Матрена набила патронами подсумок — не теми, которыми охотятся на кабанов, а теми, которые лежали на дне тайника с сорок третьего года. Снайперские, с тяжелой пулей, с капсюлем, который не дает осечки даже под водой. Патроны были старые, но она проверяла их каждую весну — стреляла в лесу, в самом глухом месте, куда никто не ходил, и ни один не дал осечки. Винтовка помнила ее руку, и рука помнила винтовку.
В четыре часа утра, когда небо на востоке только начало светлеть, а поселок еще спал тем предрассветным сном, который бывает особенно крепким, Матрена Степановна вышла из дома. На ней был старый камуфляжный плащ, сшитый из немецкого плащ-палатки еще на фронте, — в пятнах, выцветший, но еще крепкий. Резиновые сапоги, в руках корзина для грибов, накрытая старым полотенцем. Под полотенцем лежали: три самодельных «чеснока» — ловушки для шин, сваренные из кусков арматуры на коленке в сарае ночью, моток стальной проволоки, пять метров веревки, охотничий нож, два капкана на волка (старые, еще довоенные, тяжелые, с мощными пружинами) и разобранная винтовка, аккуратно завернутая в мешковину. Она шла в лес. Лес принял ее, как принимает своего — бесшумно, без вопросов, раскрывая перед ней тропинки, которые никто другой не видел.
В доме напротив, в трехстах метрах от ее калитки, в это время просыпался Дмитрий Морозов. Голова болела — вчера они с пацанами накатили по пол-литра коньяка «Ахтамар» за ужином, потом еще водки, потом пива для освежения. Он полежал на простынях, которые сбились в комок от жары и беспокойного сна, потом встал, прошел на кухню, открыл холодильник. Там стояла трехлитровая банка томатного сока, привезенная из Москвы, — настоящего, густого, с солью и перцем. Он выпил стакан, и голова отпустила. Сегодня они собирались на охоту. Отец договорился с егерем — тот должен был привести их к кабаньим лежкам, показать места, где зверь точно есть. Дмитрий улыбнулся своим мыслям. Он любил охоту. Не за процесс, а за чувство власти — над животным, над лесом, над теми, кто этого не может. Он не знал, что сегодня роли поменяются.

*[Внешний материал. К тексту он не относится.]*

-- ==== Sys2Proof/Machine/Ops.lean ====
section
/-!
DEFINITION. The named operations every meaning is made of: the model-level marks, the register accesses with their side
effects (`40_register_ops.md`), the `LINE` agent's raise, the entry of the sequencer (this block's trap entry), and the
shared transitions `deliver`, `rx_error`, `tx_error`.
-/
namespace Sys2Proof.Machine

/-- `raise X(info)`: record a fault and go on; `00_scope.md` R10. -/
def record (f : RecordedFault) (s : State) : State := { s with faults := s.faults ++ [f] }

/-- `raise ProtocolViolation(st, bit)`: the event is ignored; `60_exceptions.md` R214. -/
def violation (e : Event) (s : State) : State := record (.protocolViolation s.st e) s

/-- `emit L`; `00_scope.md` R10. -/
def emit (l : Label) (s : State) : State := { s with trace := s.trace ++ [l] }

/-- Return a result. -/
def answer (a : Answer) (s : State) : State := { s with results := s.results ++ [a] }

/-- Return a result code without payload; `30_encoding.md` R85. -/
def answerCode (c : Byte) (s : State) : State := answer (.host [c]) s

/-- `st <- S` with the buffer that is live in it; `00_scope.md` R10. -/
def setPhase (p : Phase) (s : State) : State := { s with phase := p }

/-- `tx.sub <- x`, while a transmit is live; `43_transmit_events.md` R163 to R165. -/
def setSub (x : TxSub) (s : State) : State :=
  match s.phase with
  | .transmitting tx => setPhase (.transmitting { tx with sub := x }) s
  | _ => s

/-- `WR.CR`: only `EN` is stored; a rising `EN` makes the transmit side ready, a clear one makes it not ready;
`40_register_ops.md` R111. -/
def writeCr (v : Word) (s : State) : State :=
  { s with
    cr := v &&& Config.layout.crMask
    txrdy := if v.getLsbD Config.layout.en then (if armed s then s.txrdy else true) else false }

/-- `WR.CFGR`: stored only while disarmed; `40_register_ops.md` R113. -/
def writeCfgr (v : Word) (s : State) : State :=
  if armed s then record .configWriteWhileArmed s else { s with cfgr := v &&& Config.layout.cfgrMask }

/-- `WR.TXDR`: the byte is stored and handed to the `LINE` agent, if the peripheral is ready; `40_register_ops.md` R115. -/
def writeTxdr (v : Word) (s : State) : State :=
  if s.txrdy then emit (.txByte (lowByte v)) { s with txdr := zextByte (lowByte v), txrdy := false }
  else record .txDataNotReady s

/-- `WR.RXDR`: no effect; `40_register_ops.md` R122. -/
def writeRxdr (_v : Word) (s : State) : State := s

/-- `WR.ISR`: write-1-to-clear; `40_register_ops.md` R117. -/
def writeIsr (v : Word) (s : State) : State := { s with isr := s.isr &&& ~~~(v &&& Config.evmask) }

/-- `WR.IER`; `40_register_ops.md` R118. -/
def writeIer (v : Word) (s : State) : State := { s with ier := v &&& Config.evmask }

/-- The write of a register, with its side effects; `20_memory.md` R66. -/
def writeReg : Reg → Word → State → State
  | .cr => writeCr
  | .cfgr => writeCfgr
  | .txdr => writeTxdr
  | .rxdr => writeRxdr
  | .isr => writeIsr
  | .ier => writeIer

/-- The value a read of a register returns: no read changes any state, `TXDR` reads 0, `RXDR` its low byte;
`40_register_ops.md` R112, R114, R116, R119, R120, R121. -/
def readReg : Reg → State → Word
  | .cr, s => s.cr
  | .cfgr, s => s.cfgr
  | .txdr, _ => 0#32
  | .rxdr, s => zextByte (lowByte s.rxdr)
  | .isr, s => s.isr
  | .ier, s => s.ier

/-- The byte address of a register; `20_memory.md` R60. No rule depends on it. -/
def regAddress (r : Reg) : Nat := Config.cecBase + r.offset

/-- `MemRead(off, width)`: 32-bit reads at the six offsets and nothing else; `00_scope.md` R10, `20_memory.md` R64. -/
def memRead (off width : Nat) (s : State) : Except Refusal Word :=
  match Reg.ofOffset off with
  | some r => if width = 4 then .ok (readReg r s) else .error .badRegisterAccess
  | none => .error .badRegisterAccess

/-- `MemWrite(off, width, v)`: 32-bit writes at the six offsets and nothing else; `00_scope.md` R10, `20_memory.md` R64. -/
def memWrite (off width : Nat) (v : Word) (s : State) : Except Refusal State :=
  match Reg.ofOffset off with
  | some r => if width = 4 then .ok (writeReg r v s) else .error .badRegisterAccess
  | none => .error .badRegisterAccess

/-- The state after `LINE.raise`: the bits are set whatever `IER` and `st` are, `RXBR` brings its byte, the five transmit
bits make the peripheral ready; `60_exceptions.md` R201. -/
def raised (bits : BitVec 16) (rxd : Byte) (s : State) : State :=
  { s with
    isr := s.isr ||| bits.setWidth 32
    rxdr := if bits.getLsbD Event.rxbr.bit then zextByte rxd else s.rxdr
    txrdy := if (bits.setWidth 32 &&& Config.layout.readyMask) != 0#32 then true else s.txrdy }

/-- `LINE.raise(w)` with its guard: while `EN = 0` the `LINE` agent has no step, and a word that is not legal is no
operation; `60_exceptions.md` R201, `30_encoding.md` R92, `93_implementation_defined.md` U17 (log entry 8). -/
def lineRaise (bits : BitVec 16) (rxd : Byte) (s : State) : Host.Outcome State Fault Refusal :=
  if !lineEnabled s then .fault .lineHasNoStep
  else if !legalEvent bits rxd then .refused .illegalEvent
  else .next (raised bits rxd s)

/-- A `HOST` step: one atomic step while `irq = 0`; while `irq = 1` the command waits and nothing changes;
`20_memory.md` R68, `60_exceptions.md` R216 (log entry 5). -/
def hostStep (k : State → Host.Outcome State Fault Refusal) (s : State) : Host.Outcome State Fault Refusal :=
  if hostEnabled s then k s else .next s

/-- The entry of the sequencer, this block's trap entry: the snapshot of `ISR` is read and exactly the events taken are
cleared; entry saves nothing; `60_exceptions.md` R204. -/
def takeInterrupt (s : State) : Word × State :=
  (eventsTaken s, writeIsr (eventsTaken s) s)

/-- The end of an invocation, this block's return from the trap: there is no return operation and nothing to restore;
`60_exceptions.md` R207. -/
def returnFromInterrupt (s : State) : State := s

/-- `deliver(f)` for a channel of capacity `cap`: when full the oldest frame is dropped; `42_receive_events.md` R146. -/
def deliverAt (cap : Nat) (f : Frame) (s : State) : State :=
  if s.rxq.length = cap then
    match s.rxq with
    | g :: q => emit (.rxDelivered f) (emit (.rxDropOldest g) { s with rxq := q ++ [f] })
    | [] => emit (.rxDelivered f) { s with rxq := [f] }
  else emit (.rxDelivered f) { s with rxq := s.rxq ++ [f] }

/-- `deliver(f)`; `42_receive_events.md` R146. -/
def deliver (f : Frame) (s : State) : State := deliverAt Config.rxqCap f s

/-- `rx_error(kind)`; `42_receive_events.md` R150. -/
def rxError (k : BusErrorKind) (s : State) : State :=
  setPhase .idle (emit (.receiveFailed k) { s with lastError := some k })

/-- The end of a transmit: the slot is filled, `tx` is destroyed; `43_transmit_events.md` R164, R165. -/
def endTransmit (o : TxOutcome) (s : State) : State := setPhase .idle { s with txDone := some o }

/-- `tx_error(kind)`; `43_transmit_events.md` R165. The sub-state `Errored` is held inside this procedure only. -/
def txError (k : TxErrorKind) (s : State) : State :=
  endTransmit (.err k) (emit (.txFailed k.kind) { setSub .errored s with lastError := some k.kind })

end Sys2Proof.Machine
end

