-- ==== Sys2Proof/Machine/Sequencer.lean ====
section
/-!
DEFINITION. The sequencer invocation, this block's trap; `60_exceptions.md` R204 to R207.
-/
namespace Sys2Proof.Machine

/-- `handle(b)`: the rule of event `b` applied to the current `st`; `60_exceptions.md` R202, R204. -/
def handle : Event → State → State
  | .arblst => handleArblst
  | .txacke => handleTxacke
  | .txerr => handleTxerr
  | .bre => handleBre
  | .sbpe => handleSbpe
  | .lbpe => handleLbpe
  | .rxstart => handleRxstart
  | .rxbr => handleRxbr
  | .rxend => handleRxend
  | .txbr => handleTxbr
  | .txend => handleTxend

/-- One error bit of a class: handled if it is taken and the class is not yet superseded; the class becomes superseded
when the bit met the state it ends; `60_exceptions.md` R204, R206. -/
def errorBit (taken : Word) (ends : SeqState) (acc : State × Bool) (e : Event) : State × Bool :=
  if hasEvent taken e && !acc.2 then (handle e acc.1, acc.1.st == ends) else acc

/-- The error bits of a class in order, with whether the attempt they belong to has been ended. -/
def errorClass (taken : Word) (ends : SeqState) (es : List Event) (s : State) : State × Bool :=
  es.foldl (errorBit taken ends) (s, false)

/-- One progress bit: handled if it is taken and not superseded; `60_exceptions.md` R204, R206. -/
def progressBit (taken : Word) (superseded : Bool) (e : Event) (s : State) : State :=
  if hasEvent taken e && !superseded then handle e s else s

/-- The handling of the events taken, errors first, in the order of `60_exceptions.md` R204, R205. -/
def dispatchEvents (taken : Word) (s : State) : State :=
  let tx := errorClass taken .transmitting [.arblst, .txacke, .txerr] s
  let rx := errorClass taken .receiving [.bre, .sbpe, .lbpe] tx.1
  progressBit taken tx.2 .txend
    (progressBit taken tx.2 .txbr
      (progressBit taken rx.2 .rxend
        (progressBit taken rx.2 .rxbr
          (progressBit taken false .rxstart rx.1))))

/-- `SEQ.invoke`, one atomic step; `60_exceptions.md` R204. -/
def seqInvoke (s : State) : State :=
  let entry := takeInterrupt s
  returnFromInterrupt (dispatchEvents entry.1 entry.2)

end Sys2Proof.Machine
end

Что он сам станет дичью.
Лес, куда они поехали в девять утра, официально считался заповедником. На въезде стоял шлагбаум и будка с егерем. Но для машин с номерами из правительственного гаража шлагбаум открывался автоматически — еще на подъезде егерь видел номер и нажимал кнопку пульта. Дмитрий сидел за рулем отцовской «Волги» ГАЗ-24, черной, с хромированными молдингами, с двигателем, который был форсирован до ста пятидесяти лошадей. Рядом, на пассажирском сиденье, развалился Аркадий, с ружьем в чехле между колен. Сзади сидели Сергей и Константин — Константин, как всегда, пыхтел и обливался потом, хотя в машине работал кондиционер, установленный в ГДР.
— Слышь, Димон, — сказал Аркадий, щелкая зажигалкой, — а егерь точно не накосячит? Прошлый раз он нас в такие дебри завел, что мы ни одного кабана не видели, только белок и зайцев.

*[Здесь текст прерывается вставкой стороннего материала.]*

/-- A new phase keeps its own bounds, and is a transmit only with an empty slot. -/
theorem blockInv_setPhase (h : BlockInv s) {p : Phase} (hb : phaseBounds p)
    (hd : p.st = .transmitting → s.txDone = none) : BlockInv (setPhase p s) :=
  { h with bounds := hb, slot_empty := hd }

theorem blockInv_setIdle (h : BlockInv s) : BlockInv (setPhase .idle s) := blockInv_setPhase h trivial nofun

/-- The slot may hold an outcome once no transmit is live; `10_state.md` R27. -/
theorem blockInv_endTransmit (h : BlockInv s) (o : TxOutcome) : BlockInv (endTransmit o s) :=
  { h with bounds := trivial, slot_empty := nofun }

theorem blockInv_collect (h : BlockInv s) : BlockInv { s with txDone := none } :=
  { h with slot_empty := fun _ => rfl }

/-- A live transmit has an empty slot; `10_state.md` R27. -/
theorem txDone_of_transmitting (h : BlockInv s) {tx : TxState} (hp : s.phase = .transmitting tx) : s.txDone = none :=
  h.slot_empty (by rw [State.st, hp, Phase.st])

/-- Every register write, `HOST`'s and a raw one, keeps the invariant; `10_state.md` R39, `40_register_ops.md` R111 to
R122. -/
theorem blockInv_writeReg (h : BlockInv s) (r : Reg) (v : Word) : BlockInv (writeReg r v s) := by
  cases r with
  | cr =>
    refine { h with cr_legal := masked_legal v _, ready_armed := fun ha => ?_ }
    have hv : v.getLsbD 0 = false := by simpa [writeReg, armed] using ha
    rw [writeReg, writeCr_txrdy, hv]; rfl
  | cfgr =>
    rw [writeReg]
    cases ha : armed s with
    | true => rw [writeCfgr_armed ha]; exact blockInv_record h _
    | false => rw [writeCfgr_disarmed ha]; exact { h with cfgr_legal := masked_legal v _ }
  | txdr =>
    rw [writeReg]
    cases hr : s.txrdy with
    | true => rw [writeTxdr_ready hr]; exact { h with txdr_byte := zextByte_legal _, ready_armed := fun _ => rfl }
    | false => rw [writeTxdr_notReady hr]; exact blockInv_record h _
  | rxdr => exact h
  | isr => exact { h with isr_legal := cleared_legal _ h.isr_legal }
  | ier => exact { h with ier_legal := masked_legal v _ }

/-- A raise of a legal word while armed keeps the invariant; `60_exceptions.md` R201. -/
theorem blockInv_raised (h : BlockInv s) {bits : BitVec 16} {rxd : Byte} (ha : armed s = true)
    (hl : legalEvent bits rxd = true) : BlockInv (raised bits rxd s) where
  __ := h
  isr_legal := raised_isr_legal h.isr_legal hl
  rxdr_byte := by
    rw [raised_rxdr]; split
    · exact zextByte_legal rxd
    · exact h.rxdr_byte
  ready_armed := fun hn => nomatch ha.symm.trans hn

/-! ### The channel -/

theorem channelAfter_length_le {q : List Frame} (f : Frame) (h : q.length ≤ Config.rxqCap) :
    (channelAfter q f).length ≤ Config.rxqCap := by
  have hcap : 1 ≤ Config.rxqCap := Nat.succ_pos _
  unfold channelAfter; split <;> simp <;> omega

theorem mem_channelAfter {q : List Frame} {f g : Frame} (h : g ∈ channelAfter q f) : g ∈ q ∨ g = f := by
  rcases List.mem_append.mp h with h | h
  · split at h
    · exact .inl (List.mem_of_mem_drop h)
    · exact .inl h
  · exact .inr (List.mem_singleton.mp h)

/-- A delivery keeps the channel within its capacity; `42_receive_events.md` R146. -/
theorem blockInv_deliver (h : BlockInv s) {f : Frame} (hf : 1 ≤ f.length ∧ f.length ≤ 16) :
    BlockInv (deliver f s) := by
  rw [deliver_eq]
  refine { h with channel_bound := channelAfter_length_le f h.channel_bound, channel_frames := fun g hg => ?_ }
  rcases mem_channelAfter hg with hg | rfl
  · exact h.channel_frames g hg
  · exact hf

/-- Taking the oldest frame keeps the rest; `44_host_api.md` R183. -/
theorem blockInv_dequeue (h : BlockInv s) {f : Frame} {q : List Frame} (hq : s.rxq = f :: q) :
    BlockInv { s with rxq := q } where
  __ := h
  channel_bound := by have := h.channel_bound; rw [hq] at this; exact Nat.le_of_succ_le this
  channel_frames := fun g hg => h.channel_frames g (hq ▸ List.mem_cons_of_mem f hg)

/-! ### The events, the commands, the step -/

/-- Handling an event keeps the invariant; `60_exceptions.md` R202. -/
theorem blockInv_handle (e : Event) (s : State) (h : BlockInv s) : BlockInv (handle e s) := by
  have hb := h.bounds
  have he := handle_effect e s
  generalize handle e s = t at he ⊢
  cases he with
  | ignored => exact blockInv_record h _
  | txFails => rw [txError_eq]; exact { h with bounds := trivial, slot_empty := nofun }
  | rxFails _ k => exact blockInv_setIdle (blockInv_emit (blockInv_lastError h (some k)) _)
  | rxStarts => exact blockInv_setPhase h (Nat.zero_le _) nofun
  | rxByte rx hp hc =>
    refine blockInv_setPhase h ?_ nofun
    simpa [phaseBounds, RxState.count] using hc
  | rxDelivers rx hp hc =>
    rw [hp] at hb
    exact blockInv_setIdle (blockInv_deliver h ⟨hc, hb⟩)
  | rxDiscards => exact blockInv_setIdle (blockInv_emit h _)
  | txByte tx hp hx =>
    rw [hp] at hb
    obtain ⟨-, -, hlen, -⟩ := hb
    refine blockInv_setPhase (blockInv_writeReg h .txdr _) ⟨Nat.succ_pos _, hx, hlen, .inr rfl⟩ fun _ => ?_
    rw [writeReg_txDone, txDone_of_transmitting h hp]
  | txEnds => exact blockInv_endTransmit (blockInv_emit h _) _

/-- An invocation keeps the invariant: the clear of `ISR` does, and each event handled does; `60_exceptions.md` R204. -/
theorem blockInv_seqInvoke (h : BlockInv s) : BlockInv (seqInvoke s) :=
  dispatchEvents_keeps blockInv_handle _ (blockInv_writeReg h .isr _)

/-- `ARM` is three register writes; `41_init_teardown.md` R132. -/
theorem blockInv_program (h : BlockInv s) (cfg : Configuration) : BlockInv (program cfg s) :=
  blockInv_writeReg (blockInv_writeReg (blockInv_writeReg h .cfgr _) .ier _) .cr _

/-- `DISARM` is three register writes, and leaves no transmit live; `41_init_teardown.md` R135. -/
theorem blockInv_disarm (h : BlockInv s) : BlockInv (setPhase .idle (abortTransmit (unprogram s))) := by
  have hu : BlockInv (unprogram s) := blockInv_writeReg (blockInv_writeReg (blockInv_writeReg h .cr _) .ier _) .isr _
  rw [abortTransmit_eq]
  exact { hu with bounds := trivial, slot_empty := nofun }

/-- A transmit starts within its bounds and with an empty slot; `43_transmit_events.md` R161. -/
theorem blockInv_startTransmit (h : BlockInv s) {b0 : Byte} {payload : List Byte} (hl : (b0 :: payload).length ≤ 16)
    (hd : s.txDone = none) : BlockInv (startTransmit b0 payload s) := by
  refine blockInv_setPhase (blockInv_writeReg h .txdr _) ⟨Nat.le_refl 1, Nat.succ_pos _, hl, .inl rfl⟩ fun _ => ?_
  rw [writeReg_txDone, hd]

/-- Every operation keeps the invariant, a raw register access too. -/
theorem blockInv_exec {i : Instr} {t : State} (h : BlockInv s) (he : ExecEffect s i t) : BlockInv t := by
  cases he with
  | preempted | held => exact h
  | armRejected | frameInvalid | transmitBusy | reads => exact blockInv_answer h _
  | arms cfg => exact blockInv_answer (blockInv_setIdle (blockInv_program h cfg)) _
  | disarms => exact blockInv_answer (blockInv_disarm h) _
  | transmitStarts b0 payload hl _ _ hd => exact blockInv_answer (blockInv_startTransmit h hl hd) _
  | collects => exact blockInv_answer (blockInv_collect h) _
  | receives f q hq => exact blockInv_answer (blockInv_dequeue h hq) _
  | readsLatch => exact blockInv_answer (blockInv_lastError h none) _
  | raises e bits rxd ha hl => exact blockInv_raised h ha hl
  | writes r v => exact blockInv_writeReg h r v

end

/-! ## The invariant of the agents -/

section
variable {s t : State}

theorem agentInv_withInputs (h : AgentInv s) (ts hs ls rs) : AgentInv (s.withInputs ts hs ls rs) := { h with }

/-- The invariant speaks of `CR`, `ISR`, `IER` and, while disarmed, of the phase only. -/
theorem agentInv_of_armed (ha : armed s = true) (h : AgentInv s) (hcr : t.cr = s.cr) (hier : t.ier = s.ier)
    (hisr : t.isr &&& ~~~0x00003BBB#32 = 0#32) : AgentInv t where
  defined := hisr
  sources := fun _ => by rw [hier, h.sources ha]
  quiet := fun hn => by
    have hs : armed s = false := by rwa [armed, hcr] at hn
    exact nomatch ha.symm.trans hs

/-- What is pending was raised while armed; `41_init_teardown.md` R135. -/
theorem armed_of_irq (h : AgentInv s) (hi : irq s = true) : armed s = true := by
  by_contra hn
  obtain ⟨hisr, -, -⟩ := h.quiet (by simpa using hn)
  simp [irq, hisr] at hi

/-- An invocation reaches neither `CR` nor `IER`, and clears bits of `ISR` only; `60_exceptions.md` R204. -/
theorem agentInv_seqInvoke (h : AgentInv s) (hi : irq s = true) : AgentInv (seqInvoke s) := by
  have hb := dispatchEvents_sameBus (eventsTaken s) (writeIsr (eventsTaken s) s)
  exact agentInv_of_armed (armed_of_irq h hi) h hb.cr hb.ier (hb.isr.symm ▸ cleared_legal _ h.defined)

theorem armed_program (cfg : Configuration) (s : State) : armed (program cfg s) = true := by
  simp [armed, program, writeReg]

theorem armed_unprogram (s : State) : armed (unprogram s) = false := by
  simp [armed, unprogram, writeReg]

/-- `ARM` enables all eleven sources; `41_init_teardown.md` R132. -/
theorem agentInv_arm (h : AgentInv s) (ha : armed s = false) (cfg : Configuration) :
    AgentInv (setPhase .idle (program cfg s)) where
  defined := by simpa [program, writeReg, writeCfgr_disarmed ha] using h.defined
  sources := fun _ => rfl
  quiet := fun hn => nomatch (armed_program cfg s).symm.trans hn

/-- `DISARM` clears all eleven sources and what is pending, and ends what is in progress; `41_init_teardown.md` R135. -/
theorem agentInv_disarm (h : AgentInv s) : AgentInv (setPhase .idle (abortTransmit (unprogram s))) := by
  have hisr : (unprogram s).isr = 0#32 := cleared_all h.defined
  have hdef : (unprogram s).isr &&& ~~~0x00003BBB#32 = 0#32 := by rw [hisr, BitVec.zero_and]
  rw [abortTransmit_eq]
  exact {
    defined := hdef
    sources := fun ha => nomatch (armed_unprogram s).symm.trans ha
    quiet := fun _ => ⟨hisr, rfl, rfl⟩ }

/-- Every operation but a raw register write keeps the invariant. -/
theorem agentInv_exec {i : Instr} (h : AgentInv s) (hw : ∀ r v, i ≠ Instr.write r v) (he : ExecEffect s i t) :
    AgentInv t := by
  cases he with
  | preempted | held => exact h
  | armRejected | frameInvalid | transmitBusy | collects | receives | readsLatch | reads => exact { h with }
  | arms cfg ha => exact { agentInv_arm h ha cfg with }
  | disarms => exact { agentInv_disarm h with }
  | transmitStarts b0 _ _ ha =>
    have hb := writeTxdr_sameBus (zextByte b0) s
    exact agentInv_of_armed ha h hb.cr hb.ier (hb.isr.symm ▸ h.defined)
  | raises e bits rxd ha hl => exact agentInv_of_armed ha h rfl rfl (raised_isr_legal h.defined hl)
  | writes r v => exact absurd rfl (hw r v)

end

end Sys2Proof.Machine

open Sys2Proof Sys2Proof.Machine Sys2Proof.Safety

/-- Settles O49: a step takes inputs, and then passes, invokes the sequencer or runs an operation, each of which keeps
the invariant. -/
theorem stepKeepsInv : Obligations.StepKeepsInv := by
  intro s t h hstep
  obtain ⟨ts, hs, ls, rs, heff⟩ := step_effect hstep
  have h := blockInv_withInputs h ts hs ls rs
  cases heff with
  | passes => exact h
  | invokes => exact blockInv_seqInvoke h
  | runs i _ _ he => exact blockInv_exec h he

/-- Settles O51: the same for the agents' invariant, as no turn of an agent runs a register write by itself. -/
theorem agentStepKeepsAgentInv : Obligations.AgentStepKeepsAgentInv := by
  intro s t h hreg hstep
  obtain ⟨ts, hs, ls, rs, heff⟩ := step_effect hstep
  have h := agentInv_withInputs h ts hs ls rs
  cases heff with
  | passes => exact h
  | invokes hi => exact agentInv_seqInvoke h hi
  | runs i _ hw he => exact agentInv_exec h (hw.resolve_left hreg) he

/-- Settles O50: every register is 0 and every structure empty; `10_state.md` R47. -/
theorem resetHasInv : Obligations.ResetHasInv where
  cr_legal := rfl
  cfgr_legal := rfl
  isr_legal := rfl
  ier_legal := rfl
  txdr_byte := rfl
  rxdr_byte := rfl
  ready_armed := fun _ => rfl
  bounds := trivial
  slot_empty := nofun
  channel_bound := Nat.zero_le _
  channel_frames := nofun

/-- Settles O52: nothing is pending, enabled or in progress; `10_state.md` R47. -/
theorem resetHasAgentInv : Obligations.ResetHasAgentInv where
  defined := rfl
  sources := nofun
  quiet := fun _ => ⟨rfl, rfl, rfl⟩

/-- Settles O1: the fields of `State.reset`, one by one. -/
theorem resetState : Obligations.ResetState :=
  ⟨rfl, rfl, rfl, rfl, rfl, rfl, rfl, rfl, rfl, rfl, rfl, rfl, rfl, rfl⟩
end

section
/-!
PROOF. The packing of a Configuration into `CFGR` and the acceptance predicate on it (O22, O23), and which operations
and events write the hand-off structures (O54).
-/
namespace Sys2Proof.Machine
open Sys2Proof.Safety

/-! ## The packing of a Configuration -/

/-- A one-bit field placed at bit `k`. -/
theorem flag_getLsbD {n : Nat} (b : Bool) (k : Nat) {i : Nat} (hi : i < n) :
    ((BitVec.ofBool b).setWidth n <<< k).getLsbD i = (decide (i = k) && b) := by
  have hik : (!decide (i < k) && decide (i - k = 0)) = decide (i = k) := by
    rw [← decide_not, ← Bool.decide_and]; exact decide_eq_decide.mpr (by omega)
  simp [hi, ← hik, Bool.and_assoc]

/-- A bit of `encode(cfg)`; `10_state.md` R45. -/
theorem encodeCfg_getLsbD (cfg : Configuration) {i : Nat} (hi : i < 32) :
    (encodeCfg cfg).getLsbD i =
      ((decide (i = 31) && cfg.listen) || (decide (16 ≤ i) && (oarOf cfg).getLsbD (i - 16)) ||
        (decide (i = 3) && decide (cfg.tol = .extended)) || cfg.sft.getLsbD i) := by
  have hoar : ((oarOf cfg).setWidth 32 <<< 16).getLsbD i = (decide (16 ≤ i) && (oarOf cfg).getLsbD (i - 16)) := by
    simp [hi, ← decide_not]
  simp only [encodeCfg, BitVec.getLsbD_or, flag_getLsbD _ _ hi, hoar, beq_eq_decide]
  simp [hi]

/-- A bit of the address bits; `10_state.md` R45. -/
theorem oarOf_getLsbD (cfg : Configuration) {a : Nat} (ha : a ≤ 14) :
    (oarOf cfg).getLsbD a = (cfg.extra.getLsbD a || decide (cfg.own = some (BitVec.ofNat 8 a))) := by
  have hextra : (cfg.extra.setWidth 15).getLsbD a = cfg.extra.getLsbD a := by
    simp [show a < 15 by omega]
  rw [oarOf, BitVec.getLsbD_or, hextra]
  cases cfg.own with
  | none => simp
  | some b =>
    have hb : b = BitVec.ofNat 8 a ↔ a = b.toNat := by
      rw [← BitVec.toNat_inj, BitVec.toNat_ofNat, Nat.mod_eq_of_lt (by omega), eq_comm]
    by_cases hle : b.toNat ≤ 14
    · have hbit : (1#15 <<< b.toNat).getLsbD a = decide (a = b.toNat) :=
        (flag_getLsbD (n := 15) true b.toNat (by omega)).trans (Bool.and_true _)
      simp only [hle, if_true, hbit, Option.some.injEq, hb]
    · have hne : a ≠ b.toNat := by omega
      simp [hle, hb, hne]

/-- The bit of an address in `encode(cfg)`; `10_state.md` R45. -/
theorem encodeCfg_address (cfg : Configuration) {a : Nat} (ha : a ≤ 14) :
    (encodeCfg cfg).getLsbD (16 + a) = (cfg.extra.getLsbD a || decide (cfg.own = some (BitVec.ofNat 8 a))) := by
  rw [encodeCfg_getLsbD cfg (by omega), ← oarOf_getLsbD cfg ha]
  simp [show 16 + a ≠ 31 by omega, show 16 + a ≠ 3 by omega, BitVec.getLsbD_of_ge cfg.sft (16 + a) (by omega)]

— Не дрейфь, — ответил Дмитрий, не отрывая взгляда от дороги. — Отец ему новую «Ниву» выбил из главка. Он теперь за нас любую грязь разгребет.
Машина свернула с асфальта на грунтовку. Дорога пошла через лес — сосны, березы, папоротник в человеческий рост, тишина, только птицы поют. Дмитрий прибавил газу, наслаждаясь тем, как мощный мотор легко толкает машину по песку. И тут — резкий хлопок. Руль дернулся из рук, машину повело влево, в кювет. Дмитрий ударил по тормозам, но было поздно — «Волга» съехала с дороги, проехала метров десять по кустам и ткнулась радиатором в старую сосну. Удар был несильный, но достаточно чувствительный, чтобы все четверо вскрикнули и схватились за поручни.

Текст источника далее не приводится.